Few figures in British musical life made such a broad contribution to almost all genres as Stanley Black. A pioneer of jazz, who recorded in the 1930s with such American luminaries as Coleman Hawkins and Benny Carter, he also won awards for his classical conducting.

He was still aged only 12 when his compositions were first broadcast by the BBC Symphony Orchestra, and he went on to write numerous radio, television and cinema scores, including the theme-tune for The Goon Show and his Ivor Novello Award-winning backing for Cliff Richard in the 1962 film Summer Holiday. In addition, he arranged and conducted dozens of commercially successful albums from the dawn of the LP era until well into the 1990s, when his new CDs competed with reissues of his back catalogue into the new medium.

Stanley Black was born in London on 14 June 1913, and began piano lessons at the age of seven, studying with Rae Robinson and going on to the Mathay School of Music. He followed his early success with the BBC Symphony Orchestra by winning a Melody Maker arranging competition at the age of 18, but by then he was already an established professional, playing at the Empress Kinema in Islington, and working with Maurice Burman’s dance band in Margate on the Kent coast.

In the early 1930s, the list of his employers reads like a Who’s Who of British jazz and dance music, and by the time he joined Harry Roy in 1936 he had also worked with Howard Jacobs, Joe Orlando, Lew Stone, Maurice Winnick and Teddy Joyce.

More importantly, he had broadcast and recorded with some of the more distinguished American visitors to Britain, including Hawkins, who had first heard Black on late night radio shows with Stone’s band. When the two eventually met in London, the reviewer Edgar Jackson suggested they record together, and the highlight of their work is a duet version of Honeysuckle Rose, in which Black’s subtle evocation of Teddy Wilson’s style admirably matches Hawkins’s blustery lyricism.

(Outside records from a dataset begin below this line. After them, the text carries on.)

-- ==== Sys2Proof/Machine/Network.lean ====
section
/-!
DEFINITION. Deliveries inside the device: messages, tokens, near accesses, object operations, the operand network and the
keeper, trap messages, the completion of a binding, and the releases of peers that the device holds. An event whose item is not in flight, or may not go yet, changes
nothing.
-/

namespace Sys2Proof.Machine

/-! ## Messages (R34, R37, R300 to R302) -/

/-- R33: the send time written as a message is injected. -/
def Msg.stamped (m : Msg) (now : W64) : Msg :=
  { m with hdr := BitVec.ofNat 128 (setBits m.hdr.toNat 64 32 now.toNat) }

/-- The next choice the manual leaves to timing (R371, R396). DESIGN CHOICE: log entry 17. -/
def State.meets (s : State) : Bool × State := (Config.trapsMeet s.fresh, { s with fresh := s.fresh + 1 })

/-- R396: whether a message travels on the RPL channel of the mesh. -/
def Msg.onRpl (m : Msg) : Bool := m.kind == 2

/-- R396: the entry of a send queue that stands first among those for one channel of the mesh and has its words. -/
def Core.sendHead (x : Core) (rpl : Bool) : Option SendEntry := x.sendQ.find? fun e => e.msg.any fun p => p.1.onRpl == rpl

/-- R300, R39: a message goes onto the mesh, and its send-queue entry frees. -/
def State.injectEntry (s : State) (core : Nat) (e : SendEntry) : State :=
  match e.msg with
  | none => s
  | some (m, tgt, r) => (s.updCore core fun x => { x with sendQ := dropOne e x.sendQ }).push (.msg (m.stamped s.now) tgt r)

/-- R300, R39, R396: MESSAGE_INJECTION: the first message of a channel whose words have left the commit buffer goes onto the mesh; where
both channels have one, timing decides which goes. -/
def State.inject (s : State) (core : Nat) : State :=
  match (s.core core).sendHead false, (s.core core).sendHead true with
  | none, none => s
  | some e, none => s.injectEntry core e
  | none, some e => s.injectEntry core e
  | some d, some e => let w := s.meets; w.2.injectEntry core (if w.1 then d else e)

/-- R300: MESSAGE_INJECTION. -/
def execMessageInjection (core : Nat) (s : State) : Out := .next (s.inject core)

/-- R351: a reply to the host: words 0 to 11 in the status entry, which an invocation's moves to 0x8; a launch's entry keeps its
state. An entry that waits for no reply drops it (R301). -/
def State.hostReply (s : State) (m : Msg) : Nat × State :=
  let fn := m.ctx
  let i := m.sender.2.2
  let v := s.status fn i
  let w := leNat ((m.words.take 12).flatMap fun x => toLe 4 x.toNat)
  if m.launch ≠ 0 then
    (if statusSt v = 0 then (2, s.msgFault fn 0x3FFF 0x3B m.hdr)
     else (0, { s with funcs := mput s.funcs fn
                         { mget s.funcs fn Func.reset with
                           status := mput (mget s.funcs fn Func.reset).status i
                             (BitVec.ofNat 512 (w * 2 ^ 128 + v.toNat % 2 ^ 128)) } }))
  else if statusSt v = 1 ∨ statusSt v = 2 then (0, s.setStatus fn i 8 0 0 w)
  else (2, s.msgFault fn 0x3FFF 0x3B m.hdr)

/-- R37: the value of a message's token on its way to the sender. -/
def State.tokenTo (s : State) (r : Option Ret) (v : Nat) : State :=
  match r with
  | none => s
  | some r => s.push (.token r (BitVec.ofNat 32 v))

/-- R301: a reply for a core of a peer leaves through the sender's copy engine; its token lands with the peer's answer. `none` while
it must wait there (R384). -/
def State.peerReply (s : State) (m : Msg) (tgt : Nat) (r : Option Ret) : Option State :=
  let e := clusterOf m.sender.1
  let core := tgt % 2 ^ 14
  let body := toLe 16 m.hdr.toNat ++ m.words.flatMap fun w => toLe 4 w.toNat
  let cont := match r with | some r => Cont.tok r | none => .tok ⟨0, 0, 0, 0, ⟨0, 0, 0⟩, 0⟩
  let from_ := bits m.hdr.toNat 32 14
  match s.sendReq e m.ctx ((tgt - toPeer 0 0) / 2 ^ 14) ⟨3, 1, from_ * 2 ^ 14 + core, 0, core, body, false, 0, cont, 0⟩ with
  | .ok t => some t
  | .wait => none
  | .fail t v => some (t.tokenTo r v)

/-- R33: the core that sent a message. -/
def Msg.source (m : Msg) : Nat := bits m.hdr.toNat 32 14

/-- R34, R396, R87: whether an item in flight is a message of the same sender, target, priority and channel as one, or, for a reply, the
clearing of a mark of its sender on the reply queue. -/
def Pkt.sameRoute (m : Msg) (tgt : Nat) (p : Pkt) : Bool :=
  match p with
  | .msg n u _ => n.source == m.source && u == tgt && n.pri == m.pri && n.onRpl == m.onRpl
  | .clear _ _ src (.rplq c _ _) => m.kind == 2 && src == m.source && c == tgt
  | _ => false

/-- R34: MESSAGE_ARRIVAL: message k at its target; those of one sender to one target of one priority arrive in order. -/
def execMessageArrival (k : Nat) (s : State) : Out :=
  .next (
    match s.net[k]? with
    | some (.msg m tgt r) =>
      if s.earlier k (·.sameRoute m tgt) then s
      else if tgt = toHost then
        let d := (s.taken k).hostReply m
        d.2.tokenTo r d.1
      else if toHost < tgt then ((s.taken k).peerReply m tgt r).getD s
      else if s.moving tgt || (tgt == 0x3FFF && s.launchTests m.ctx m.hix) then s
      else
        let d := (s.taken k).arrive tgt m
        d.2.tokenTo r d.1
    | _ => s)

/-- R69: TOKEN_LANDING: token k lands. -/
def execTokenLanding (k : Nat) (s : State) : Out :=
  .next (
    match s.net[k]? with
    | some (.token r v) => if s.moving r.core then s else (s.taken k).landToken r v
    | _ => s)

/-! ## Near accesses at another slice (R66, R155, R289) -/

/-- R146: whether access k of a scrum stands behind an earlier one of it. -/
def State.scrumBehind (s : State) (k : Nat) (p : Pkt) : Bool := p.scrumOf.isSome && s.earlier k fun o => o.scrumOf == p.scrumOf

/-- R155, R146, R66: whether near access k must wait: for an earlier one of its agent to the same word, or of its scrum to any, for what a fence before it
covers (R166), or for the copy of its target to a spare or a self-test of its block (R426). DESIGN CHOICE: log entry 54. -/
def State.nearWaits (s : State) (k : Nat) (p : Pkt) : Bool :=
  match p.nearSpan with
  | none => true
  | some q =>
    s.moving (q.2.2.1 / 2 ^ 17) || s.testing q.2.2.1 q.2.2.2 || s.scrumBehind k p
      || s.behindFence k q.1 q.2.1 || s.earlier k fun o => match o.nearSpan with | some u => sameWords u q | none => false

/-- R66: NEAR_REQUEST: load or store k served at its slice. -/
def execNearRequest (k : Nat) (s : State) : Out :=
  .next (
    match s.net[k]? with
    | some (.nearLd c j o a n r) =>
      if s.nearWaits k (.nearLd c j o a n r) then s
      else ((s.taken k).updFiring r.core r.slot r.fid (·.dropWords a n)).push
        (.ldReply r (toLe r.len (leNat (s.bytesAt a n))) (if s.poisoned a n then some a else none))
    | some (.nearSt c j f o a bs) => if s.nearWaits k (.nearSt c j f o a bs) then s else (s.taken k).storeBy c j f a bs
    | _ => s)

/-- R289, R290, R418: REMOTE_ATOMIC: atomic k performs; its reply carries the old value, or the poison of its word. -/
def execRemoteAtomic (k : Nat) (s : State) : Out :=
  .next (
    match s.net[k]? with
    | some (.atomic q) =>
      let ty := Ty.ofCode q.ty
      let n := ty.bits / 8
      if s.nearWaits k (.atomic q) then s
      else if s.poisoned q.addr n then (s.taken k).push (.ldReply q.ret (s.bytesAt q.addr n) (some q.addr))
      else
        let d := (s.taken k).atomAt (s.writer q.core q.slot q.ret.fid) q.op ty q.addr q.b0.toNat q.b1.toNat
        let t := if s.touchesLive q.addr n then d.2 else d.2.watchAgent q.core q.addr n
        if q.ret.id = 0 then t else t.push (.ldReply q.ret (toLe n d.1) none)
    | _ => s)

/-- R418, R281: the firing of an identity consumes an uncorrectable error, wherever it stands: a running one at once; of a halted or
saved one the event is recorded and what follows from it waits for the firing to run on (ROLLBACK), which the objects it halted on still
hold back (R86). DEDUCED: log entry 66. -/
def State.consumeAt (s : State) (c k fid : Nat) (r : ErrRec) : State :=
  let x := s.firing c k fid
  if (s.slot c k).fid = fid ∧ (s.slot c k).st = .running then s.consume c k r
  else if x.fid = fid ∧ fid ≠ 0 ∧ x.st ≠ .idle then
    (s.record { r with fate := if x.restart then 1 else 3, hdr := x.reqHdr, retry := x.reqRetry }).updFiring
      c k fid fun y => { y with wait := .rollback, waitOn := if y.st = .halted then y.waitOn else [], ra := [] }
  else s

/-- R66, R69, R418, R72: REMOTE_LOAD_REPLY: reply k lands; a poisoned word is consumed, and halts a copy engine's microcode. -/
def execRemoteLoadReply (k : Nat) (s : State) : Out :=
  .next (
    match s.net[k]? with
    | some (.ldReply r bs poison) =>
      if s.moving r.core then s
      else
        let s1 := (s.taken k).land r bs
        match poison with
        | none => s1
        | some a =>
          if isEngine r.core then s1.microPoison (r.core - 0x4000)
          else s1.consumeAt r.core r.slot r.fid (poisonRec (s.firing r.core r.slot r.fid).ctx r.core r.slot a 0 0)
    | _ => s)

/-! ## Object operations (R294, R297) -/

/-- R294: an operation that nobody waits for. -/
def ObjOp.releases (o : ObjOp) : Bool := match o with | .rel => true | .bara => true | .semp => true | _ => false

/-- R162, R164: whether n near bytes hold a byte of a region that a context has bound to an object. -/
def Ctx.bound (x : Ctx) (ref : W64) (a n : Nat) : Bool :=
  x.binds.any fun b => !b.far && b.ref == ref && decide (b.start < a + n ∧ a < b.start + b.len)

Black remained involved with jazz during his four years with Harry Roy (including a trip to South America in 1938). The pianists Ivor Moreton and Dave Kaye had been a popular feature with the Roy band, and when they left in 1936 to pursue their own careers in variety Roy was anxious to replace them with equally good musicians. He chose Stanley Black and Norman Yarlett who became known as ‘Black and White’, but Stanley’s aspirations were elsewhere. Around the same time he took his first tentative steps as a film composer (he contributed to the film "Rhythm Racketeers") and he then briefly worked with Ambrose, before the Second World War intervened. He joined the RAF, and became involved in managing the entertainment of servicemen in and around Wolverhampton. In 1944 he was appointed conductor of the BBC Dance Orchestra, and remained in the job for almost nine years, broadcasting as many as six nights a week, taking on an ever-broader stylistic range of music.

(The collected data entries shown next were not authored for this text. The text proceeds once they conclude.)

/-! ## Contexts (R345, R346) -/

/-- R423, R346: why a command that only the PF has, for a context, is refused. DEDUCED: log entry 109. -/
def State.pfRefusal (s : State) (fn ctx : Nat) : Option Nat :=
  if fn ≠ 0 then some 0x48 else if !(s.ctx ctx).live || (s.ctx ctx).fenced then some 0x43 else none

/-- R346, R423: why a command for a context that a VF may give for its own is refused. -/
def State.ownRefusal (s : State) (fn ctx : Nat) : Option Nat :=
  if !mayName fn ctx then some 0x48 else if !(s.ctx ctx).live || (s.ctx ctx).fenced then some 0x43 else none

/-- R346, R373: whether the arguments of Create are in range. DEDUCED: log entry 110. -/
def createOk (ctx sup mbase msize root obase osize tbase tsize : Nat) : Bool :=
  decide (ctx < 256) && decide (sup < numCores) && decide (0x2000 ≤ msize) && decide (msize ≤ 2 ^ 24) && msize % 4096 == 0
    && decide (2 ^ 16 ≤ osize) && decide (osize ≤ 2 ^ 30) && osize % 2 ^ 16 == 0 && root % 2 ^ 16 == 0 && decide (root < hbmBytes)
    && decide (mbase + msize ≤ 2 ^ 57) && decide (obase + osize ≤ 2 ^ 57) && decide (tbase + tsize ≤ 2 ^ 57)

/-- R405: the header of a context's trace buffer as it stands at creation. -/
def State.clearTraceHeader (s : State) (ctx : Nat) : State :=
  if (s.ctx ctx).tsize < 64 then s
  else match (if s.tampered.isEmpty then none else s.badTag ctx (s.ctx ctx).tbase) with
    | some a => s.integrity ctx a
    | none => (s.putFar ctx (s.ctx ctx).tbase (toLe 64 0)).getD s

/-- R346: CREATE: command 0x01; from a VF it stands for every command that a VF may not use, for all of them are answered 0x48
and do nothing. DESIGN CHOICE: log entry 19. -/
def execCreate (fn ctx : Nat) (debuggable poisonFwd : Bool) (sup mbase msize root obase osize tbase tsize : Nat) (s : State) : Out :=
  .next (mailbox fn (if fn ≠ 0 then some 0x48 else none) s fun s =>
    if (s.ctx ctx).live || !createOk ctx sup mbase msize root obase osize tbase tsize then s.mboxAnswer fn 0x43
    else
      let r := s.newId
      let c : Ctx :=
        { Ctx.reset with
          live := true, debug := debuggable, pfwd := poisonFwd, sup := sup, mbase := mbase, msize := msize, root := root, obase := obase,
          osize := osize, tbase := tbase, tsize := tsize, key := some r.1 }
      ((r.2.updCtx ctx fun _ => c).clearTraceHeader ctx).mboxAnswer fn 0)

/-- R346: DESTROY: command 0x04; a fenced context can be destroyed. DEDUCED: log entry 115. -/
def execDestroy (fn ctx : Nat) (s : State) : Out :=
  .next (mailbox fn (if fn ≠ 0 then some 0x48 else none) s fun s =>
    if !(s.ctx ctx).live then s.mboxAnswer fn 0x43
    else
      let t := s.fenceCtx ctx
      (State.applyHeld { t with ctxs := mdel t.ctxs ctx, launches := t.launches.filter fun l => l.ctx != ctx }).mboxAnswer fn 0)

/-! ## Far bytes as Ouva and the host reach them -/

/-- The places of n far bytes, page by page; k bounds the pages. `none` where one cannot be reached. -/
def State.farSpans (s : State) (ctx va n : Nat) (write : Bool) (k : Nat) : Option (List (Nat × Nat)) :=
  if n = 0 then some []
  else
    match k with
    | 0 => none
    | k + 1 =>
      let m := min n (2 ^ 19 - va % 2 ^ 19)
      match s.farAt ctx va write, State.farSpans s ctx (va + m) (n - m) write k with
      | some a, some l => some ((a, m) :: l)
      | _, _ => none

/-- The places of n far bytes. -/
def State.farPlaces (s : State) (ctx va n : Nat) (write : Bool) : Option (List (Nat × Nat)) :=
  if 2 ^ 57 < va + n then none else s.farSpans ctx va n write (n / 2 ^ 19 + 2)

/-- The bytes of some places. -/
def State.gather (s : State) (l : List (Nat × Nat)) : List Byte := l.flatMap fun p => s.bytesAt p.1 p.2

/-- R422: the sectors that n bytes written cover whole take new tags. -/
def State.retag (s : State) (a n : Nat) : State :=
  if s.tampered.isEmpty then s else { s with tampered := s.tampered.filter fun u => !decide (a ≤ u ∧ u + 256 ≤ a + n) }

/-- Bytes written over some places, good ones (R418). -/
def State.scatter (s : State) (l : List (Nat × Nat)) (bs : List Byte) : State :=
  match l with
  | [] => s
  | p :: rest => State.scatter ((s.retag p.1 p.2).putPoison p.1 (bs.take p.2) false) rest (bs.drop p.2)

/-- R422: the sector with a bad tag that the device meets as it reaches n far bytes of one page itself: in a page table, or one that it reads
or writes in part. -/
def State.pageTag (s : State) (ctx va n : Nat) (write : Bool) : Option Nat :=
  match s.walk ctx va write with
  | .integ a => some a
  | .ok f =>
    match f.addr with
    | some a => s.tampered.find? fun u =>
        decide (2 ^ 52 ≤ a ∧ u < a + n ∧ a < u + 256) && !s.poisoned u 256 && !(write && decide (a ≤ u ∧ u + 256 ≤ a + n))
    | none => none
  | _ => none

/-- R422: the same over the pages of n far bytes. -/
def State.spanTag (s : State) (ctx va n : Nat) (write : Bool) : Option Nat :=
  if s.tampered.isEmpty then none
  else (List.range (n / 2 ^ 19 + 2)).findSome? fun i =>
    let p := if i = 0 then va else (va / 2 ^ 19 + i) * 2 ^ 19
    if p < va + n then s.pageTag ctx p (min (va + n - p) (2 ^ 19 - p % 2 ^ 19)) write else none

By this time he had also begun recording under his own name for Decca. Now well involved with the film industry, he went on to compose, arrange and direct music for about 200 more movies, notably after being appointed music director at Elstree Studios in 1958, by which time his successes already included It Always Rains on Sunday (1948), Laughter in Paradise (1951), and The Naked Truth (1957). Others were to follow, such as Too Many Crooks (1958), The Long and the Short and the Tall (1961), and the Cliff Richard Musicals The Young Ones (1961) and Summer Holiday (1962). His work also became anonymously familiar to millions of filmgoers, as a consequence of his theme tune for Pathé News, written in 1960.

Stanley Black’s radio work kept him in contact with a large listening audience through his incidental music for shows such as Much Binding in the Marsh, Hi Gang, Ray’s a Laugh and The Goon Show, but he went on to front his own programmes on radio and television, including Black Magic and The Marvellous World of Stanley Black. This undoubtedly contributed to the success of his commercial recordings and concerts with his own orchestra.

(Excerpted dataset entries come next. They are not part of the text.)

-- ==== Sys2Proof/Certificates/Slice0/Obligations.lean ====
section
/-!
DEFINITION. The statements about the model, from the numbered rules of the spec, and the terms they are written in.

A completion statement says of instructions of one shape that `exec` answers the next state that their own effect makes,
for every state and operands whose accesses are ready and that meet no trap; the state is written out, so what it does not
mention is as it was, and the frame statements say that beside it.
-/

namespace Sys2Proof.Claims

open Sys2Proof.Machine

/-! ## Arithmetic (R200, R223 to R235, R239, R257) -/

/-- An arithmetic form as the tables of R200, R226, R227, R231 to R235 and R239 give it: whether cores alone have it (R222),
its ring slot offset, destination, sources, operation, and what else it carries. -/
structure Form where
  core : Bool
  o    : BitVec 2
  d    : Nat
  srcs : List Src
  sem  : Sem
  x    : Opts

/-- R201: form T with one source. -/
def formT1 (o : BitVec 2) (a d : BitVec 6) (m : Sem) : Option Form := some ⟨false, o, d.toNat, [.hnd a.toNat], m, {}⟩

/-- R201: form T with two sources. -/
def formT2 (o : BitVec 2) (b a d : BitVec 6) (m : Sem) : Option Form :=
  some ⟨false, o, d.toNat, [.hnd a.toNat, .hnd b.toNat], m, {}⟩

/-- R204: form I: the immediate is the second source. -/
def formI (i : BitVec 13) (a d : BitVec 6) (m : Sem) : Option Form :=
  some ⟨false, 0, d.toNat, [.hnd a.toNat, .imm i.toInt], m, {}⟩

/-- R203, R231: form Q. -/
def formQ (c b a d : BitVec 6) (m : Sem) : Option Form :=
  some ⟨true, 0, d.toNat, [.hnd a.toNat, .hnd b.toNat, .hnd c.toNat], m, {}⟩

/-- R200: a short form of two sources, d and s. -/
def formS2 (a : Bool) (r d : BitVec 5) (m : Sem) : Option Form :=
  some ⟨false, 0, d.toNat, [.hnd d.toNat, .hnd r.toNat], m, advOpt a r .none⟩

/-- R200: a short form of one source. -/
def formS1 (a : Bool) (r d : BitVec 5) (m : Sem) (odd : Odd) : Option Form :=
  some ⟨false, 0, d.toNat, [.hnd r.toNat], m, advOpt a r odd⟩

/-- R239: a select between two sources, by `pick` for each lane; it waits while its guard slot is unresolved (R91). -/
def formSel (b a d : BitVec 6) (g : BitVec 3) (s : State) (pick : Nat → Bool) : Option Form :=
  some ⟨false, 0, d.toNat, [.hnd a.toNat, .hnd b.toNat], semMov,
    { odd := .mov, pick := some pick, hold := if s.cur.guardOpen g then some (s.guardWait g) else none }⟩

/-- The arithmetic forms, each with the operation its row of the spec gives it. -/
def form (s : State) (i : Instr) : Option Form :=
  match i with
  | .movShort a r d => formS1 a r d semMov .mov
  | .addShort a r d => formS2 a r d semAdd
  | .subShort a r d => formS2 a r d semSub
  | .rsubShort a r d => formS2 a r d semRsub
  | .mulShort a r d => formS2 a r d semMul
  | .minShort a r d => formS2 a r d semMin
  | .maxShort a r d => formS2 a r d semMax
  | .andShort a r d => formS2 a r d semAnd
  | .orShort a r d => formS2 a r d semOr
  | .xorShort a r d => formS2 a r d semXor
  | .andnShort a r d => formS2 a r d semAndn
  | .shlShort a r d => formS2 a r d semShl
  | .shrShort a r d => formS2 a r d semShr
  | .sarShort a r d => formS2 a r d semSar
  | .negShort a r d => formS1 a r d semNeg .none
  | .absShort a r d => formS1 a r d semAbs .none
  | .mov o a d => some ⟨false, o, d.toNat, [.hnd a.toNat], semMov, { odd := .mov }⟩
  | .add o b a d => formT2 o b a d semAdd
  | .sub o b a d => formT2 o b a d semSub
  | .rsub o b a d => formT2 o b a d semRsub
  | .mul o b a d => formT2 o b a d semMul
  | .mulh o b a d => formT2 o b a d semMulh
  | .div o b a d => formT2 o b a d semDiv
  | .rem o b a d => formT2 o b a d semRem
  | .min o b a d => formT2 o b a d semMin
  | .max o b a d => formT2 o b a d semMax
  | .abs o a d => formT1 o a d semAbs
  | .neg o a d => formT1 o a d semNeg
  | .clamp o b a d => some ⟨false, o, d.toNat, [.hnd a.toNat, .hnd b.toNat], semClamp, { pair := true }⟩
  | .abd o b a d => formT2 o b a d semAbd
  | .avg o b a d => formT2 o b a d semAvg
  | .adds o b a d => formT2 o b a d semAdds
  | .subs o b a d => formT2 o b a d semSubs
  | .and o b a d => formT2 o b a d semAnd
  | .or o b a d => formT2 o b a d semOr
  | .xor o b a d => formT2 o b a d semXor
  | .andn o b a d => formT2 o b a d semAndn
  | .not o a d => formT1 o a d semNot
  | .shl o b a d => formT2 o b a d semShl
  | .shr o b a d => formT2 o b a d semShr
  | .sar o b a d => formT2 o b a d semSar
  | .rol o b a d => formT2 o b a d semRol
  | .ror o b a d => formT2 o b a d semRor
  | .clz o a d => formT1 o a d semClz
  | .ctz o a d => formT1 o a d semCtz
  | .popc o a d => formT1 o a d semPopc
  | .brev o a d => formT1 o a d semBrev
  | .bfx o b a d => formT2 o b a d semBfx
  | .bfi o b a d => some ⟨false, o, d.toNat, [.hnd a.toNat, .hnd b.toNat, .hnd d.toNat], semBfi, {}⟩
  | .sxt o b a d => formT2 o b a d (extSem true)
  | .zxt o b a d => formT2 o b a d (extSem false)
  | .cvt o a d =>
    if (s.view d.toNat).ty = .b then some ⟨false, o, d.toNat, [.hnd a.toNat], semCvt true, { odd := .cvtRaw }⟩
    else some ⟨false, o, d.toNat, [.hnd a.toNat], semCvt false, { odd := .cvt }⟩
  | .cvts o b a d => some ⟨false, o, d.toNat, [.hnd a.toNat, .hnd b.toNat], semCvts, { odd := .cvts, opnd := [cvtsDomain o b a d s] }⟩
  | .rcp o a d => formT1 o a d semRcp
  | .rsq o a d => formT1 o a d semRsq
  | .sqrt o a d => formT1 o a d semSqrt
  | .exp2 o a d => formT1 o a d semExp2
  | .log2 o a d => formT1 o a d semLog2
  | .floor o a d => formT1 o a d semFloor
  | .ceil o a d => formT1 o a d semCeil
  | .rndn o a d => formT1 o a d semRndn
  | .fma c b a d => formQ c b a d (semFused false false)
  | .fnma c b a d => formQ c b a d (semFused true false)
  | .fms c b a d => formQ c b a d (semFused false true)
  | .fnms c b a d => formQ c b a d (semFused true true)
  | .addi i a d => formI i a d semAdd
  | .andi i a d => formI i a d semAnd
  | .ori i a d => formI i a d semOr
  | .xori i a d => formI i a d semXor
  | .shli i a d => formI i a d semShl
  | .shri i a d => formI i a d semShr
  | .sari i a d => formI i a d semSar
  | .movi i d => some ⟨false, 0, d.toNat, [.imm i.toInt], semMov, {}⟩
  | .li d lit => some ⟨false, 0, d.toNat, [], semLi lit, { odd := .cvt }⟩
  | .near d lit =>
    some ⟨false, 0, d.toNat, [], ⟨.int, fun op _ _ _ => .ok (nearAddr s.lcore lit.toNat % 2 ^ op.bits)⟩,
      { opnd := [if (s.view d.toNat).ty.bits < 32 then some { code := 5, handle := (s.view d.toNat).h } else none],
        late := [if 0x17FFF < lit.toNat then some { code := 0xB } else none] }⟩
  | .lea o b a d => formT2 o b a d semLea
  | .adda o b a d => formT2 o b a d semAdda
  | .lcore o a d => formT1 o a d semLcore
  | .sel b a d n g => formSel b a d g s fun _ => s.cur.guardOn g n
  | .selm b a d n g => formSel b a d g s fun k => (bits (s.cur.guard g.toNat).m.toNat k 1 == 1) != n
  | _ => none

Thanks to his frequent radio appearances and regular new recordings, he had become a household name in Britain. In the early 1950s he regularly topped the Melody Maker lists of the most-heard musicians on radio. Hewas among the select few chosen for Decca’s first release of long-playing records in the UK in June 1950, and the arrival of the LP allowed him to develop his conducting, arranging and performing talents to the full, resulting in a steady stream of albums which made him one of the most prolific recording artists in the world. He was especially popular in the USA, as evidenced by his inclusion in the "Billboard" best-sellers lists.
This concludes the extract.